> [What you should do]
Your output should be the lines of the data that follow, reproduced exactly from the first through the line bearing "def State.learn (s".

> [Records to process]
/-- The 17th move in a flap window pins the entry to the port it held before the first (R330; FLAP_PIN). -/
def State.flapPin (s : State) (e : FdbEntry) (now : Nat) : State :=
  let l := s.net.fdb.map fun x => if x.is e.mac e.fid then { x with pinned := true, port := e.home, pinAt := now } else x
  (((s.setFdb l).bump Reg.brFlapCount).logEvent 0x0701 1 16 e.home (beAt e.mac 2 4)).notifyGardener 0x30
    Reg.brFlapAlarm
/-- A learn event is applied (R329, R330, R333). -/
def State.learn (s : State) (v : LearnEv) : State :=
  match s.fdbFind v.mac v.fid with
  | none =>
    if fdbRoom s.net.fdb v.mac v.fid then s.setFdb (s.net.fdb ++ [{ mac := v.mac, fid := v.fid, port := v.port, hit := true }])
    else s.bump Reg.brLearnFull
  | some e =>
    if e.port = v.port then s.fdbMod v.mac v.fid fun x => { x with hit := true, idle := false }
    else if e.static then s.bump Reg.brStaticConflict
    else if e.pinned then s.bump Reg.brFlapBlocked
    else
      let first := e.moves == 0 || (match e.window with | some w => decide (w + 1000000000 ≤ v.time) | none => true)
      let moves := if first then 1 else e.moves + 1
      let s1 := (s.fdbMod v.mac v.fid fun x => { x with
        port := v.port, hit := true, idle := false, moves := moves
        window := if first then some v.time else x.window, home := if first then x.port else x.home }).bump Reg.brMoves
      let start := if first then v.time else (e.window.getD v.time)
      if moves ≥ 17 ∧ v.time < start + 1000000000 then
        s1.flapPin { e with home := if first then e.port else e.home } v.time
      else s1
/-- Order of learn events: timestamp, then port (R329). -/
def learnLe (a b : LearnEv) : Bool := decide (a.time < b.time) || (a.time == b.time && decide (a.port ≤ b.port))
/-- LEARN_EVENT_APPLY: the first event in order, not before 2 us after its timestamp (R329). -/
def execLearnEventApply (now : Nat) (s : State) : Out :=
  match sortBy learnLe s.net.learn with
  | [] => .next s
  | v :: t => if v.time + 2000 ≤ now then .next ((s.modNet fun n => { n with learn := t }).learn v) else .next s
/-- FLAP_WINDOW_END: windows of 1 s that end with 16 moves or fewer reset MOVES (R330). -/
def execFlapWindowEnd (now : Nat) (s : State) : Out :=
  .next (s.modNet fun t => { t with fdb := t.fdb.map fun e =>
    match e.window with
    | some w => if !e.pinned ∧ w + 1000000000 ≤ now then { e with moves := 0, window := none } else e
    | none => e })
/-- FLAP_HOLD_EXPIRE: pins older than BR_FLAP_HOLD are released (R330). -/
def execFlapHoldExpire (now : Nat) (s : State) : Out :=
  .next (s.setFdb (s.net.fdb.map fun e =>
    if e.pinned ∧ e.pinAt + s.nat Reg.brFlapHold * 1000000000 ≤ now then { e with pinned := false, moves := 0, window := none } else e))
/-- AGE_SCAN_VISIT of a dynamic entry, once per BR_AGE_TIME / 2 (R331); aging is off at BR_AGE_TIME 0. -/
def execAgeScanVisit (mac : List Byte) (fid : Nat) (s : State) : Out :=
  match s.fdbFind mac fid with
  | none => .next s
  | some e =>
    let now := s.timeNs
    let soon : Bool := match e.visited with | some t => decide (now < t + s.nat Reg.brAgeTime * 500000000) | none => false
    if e.static ∨ s.reg Reg.brAgeTime = 0 ∨ soon then .next s
    else if e.hit then .next (s.fdbMod mac fid fun x => { x with hit := false, idle := false, visited := some now })
    else if !e.idle then .next (s.fdbMod mac fid fun x => { x with idle := true, visited := some now })
    else .next (s.setFdb (s.net.fdb.filter fun x => !x.is mac fid))

/-- An FDB record of a batch (Table 11.3): well formed where address, port and reserved bytes are. -/
def fdbRecordOk (b : List Byte) : Bool :=
  b.length == 16 && decide (leAt b 7 1 < 16) && decide (leAt b 8 1 ≤ 24) && zeros (b.drop 10) && !bit (leAt b 0 1) 0
/-- Install static entries one after another; none where a bucket has no free way. -/
def addStatics : List FdbEntry → List (List Byte) → Option (List FdbEntry)
  | fdb, [] => some fdb
  | fdb, b :: t =>
    let mac := b.take 6
    let fid := leAt b 6 1
    let others := fdb.filter fun e => !e.is mac fid
    if fdbRoom others mac fid then addStatics (others ++ [{ mac := mac, fid := fid, port := leAt b 8 1, static := true }]) t else none
/-- FDB_ADD: a batch of 1 to 256 static entries, whole or not at all (R333). -/
def execFdbAdd (b : List Byte) (s : State) : Out :=
  let rs := records 16 b
  if b.length % 16 ≠ 0 ∨ rs = [] ∨ rs.length > 256 ∨ !(rs.all fdbRecordOk) then .next ((s.setReg Reg.fdbStatus 0x10).reply 0)
  else match addStatics s.net.fdb rs with
    | some l => .next (((s.setFdb l).setReg Reg.fdbStatus 0).reply 0)
    | none => .next ((s.setReg Reg.fdbStatus 0x11).reply 0)
/-- FDB_DEL: removes entries of either kind, by MAC and FID (R333). -/
def execFdbDel (b : List Byte) (s : State) : Out :=
  let rs := records 16 b
  let has (r : List Byte) : Bool := s.net.fdb.any fun e => e.is (r.take 6) (leAt r 6 1)
  if b.length % 16 ≠ 0 ∨ rs = [] ∨ rs.length > 256 then .next ((s.setReg Reg.fdbStatus 0x10).reply 0)
  else if !(rs.all has) then .next ((s.setReg Reg.fdbStatus 0x12).reply 0)
  else .next (((s.setFdb (s.net.fdb.filter fun e => !(rs.any fun r => e.is (r.take 6) (leAt r 6 1)))).setReg Reg.fdbStatus 0).reply 0)
/-- NET_FLUSH: every dynamic entry of the port goes (R333). -/
def execNetFlush (n : Fin 24) (s : State) : Out :=
  .next ((s.setFdb (s.net.fdb.filter fun e => e.static || e.port != n.val)).reply 0)

/-- A multicast record of a batch (Table 11.4); FLAGS is read-only. -/
def mcRecordOk (b : List Byte) : Bool :=
  b.length == 16 && bit (leAt b 0 1) 0 && decide (leAt b 7 1 < 2) && decide (leAt b 8 4 < 33554432) && zeros (b.drop 12)
/-- Add the gardener's entries one after another: FORMAT for an address with an ENGINE entry, FULL without a free way
(R335). -/
def addMc : List McEntry → List (List Byte) → Except Nat (List McEntry)
  | mc, [] => .ok mc
  | mc, b :: t =>
    let mac := b.take 6
    let fid := leAt b 6 1
    let others := mc.filter fun e => !(e.mac == mac && e.fid == fid)
    if mc.any fun e => e.mac == mac && e.fid == fid && e.engine then .error 0x10
    else if (others.filter fun e => mcBucket e.mac e.fid == mcBucket mac fid).length ≥ 4 then .error 0x11
    else addMc (others ++ [{ mac := mac, fid := fid, ports := leAt b 8 4, gardener := true }]) t
/-- Replace the multicast table. -/
def State.setMc (s : State) (l : List McEntry) : State := (s.modNet fun t => { t with mc := l }).setReg Reg.mcCount l.length
/-- MC_ADD: a batch of 1 to 256 entries, whole or not at all (R333, R335). -/
def execMcAdd (b : List Byte) (s : State) : Out :=
  let rs := records 16 b
  if b.length % 16 ≠ 0 ∨ rs = [] ∨ rs.length > 256 ∨ !(rs.all mcRecordOk) then .next ((s.setReg Reg.mcStatus 0x10).reply 0)
  else match addMc s.net.mc rs with
    | .ok l => .next (((s.setMc l).setReg Reg.mcStatus 0).reply 0)
    | .error c => .next ((s.setReg Reg.mcStatus c).reply 0)
/-- MC_DEL (R333, R335): an entry that the engine needs stays as the engine's. -/
def execMcDel (b : List Byte) (s : State) : Out :=
  let rs := records 16 b
  let named (e : McEntry) : Bool := rs.any fun r => e.mac == r.take 6 && e.fid == leAt r 6 1
  let has (r : List Byte) : Bool := s.net.mc.any fun e => e.mac == r.take 6 && e.fid == leAt r 6 1
  if b.length % 16 ≠ 0 ∨ rs = [] ∨ rs.length > 256 then .next ((s.setReg Reg.mcStatus 0x10).reply 0)
  else if !(rs.all has) then .next ((s.setReg Reg.mcStatus 0x12).reply 0)
  else
    let l := (s.net.mc.map fun e => if named e then { e with gardener := false, ports := 0 } else e).filter fun e => e.engine || e.gardener
    .next (((s.setMc l).setReg Reg.mcStatus 0).reply 0)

> [Result of this task]
/-- The 17th move in a flap window pins the entry to the port it held before the first (R330; FLAP_PIN). -/
def State.flapPin (s : State) (e : FdbEntry) (now : Nat) : State :=
  let l := s.net.fdb.map fun x => if x.is e.mac e.fid then { x with pinned := true, port := e.home, pinAt := now } else x
  (((s.setFdb l).bump Reg.brFlapCount).logEvent 0x0701 1 16 e.home (beAt e.mac 2 4)).notifyGardener 0x30
    Reg.brFlapAlarm
/-- A learn event is applied (R329, R330, R333). -/
def State.learn (s : State) (v : LearnEv) : State :=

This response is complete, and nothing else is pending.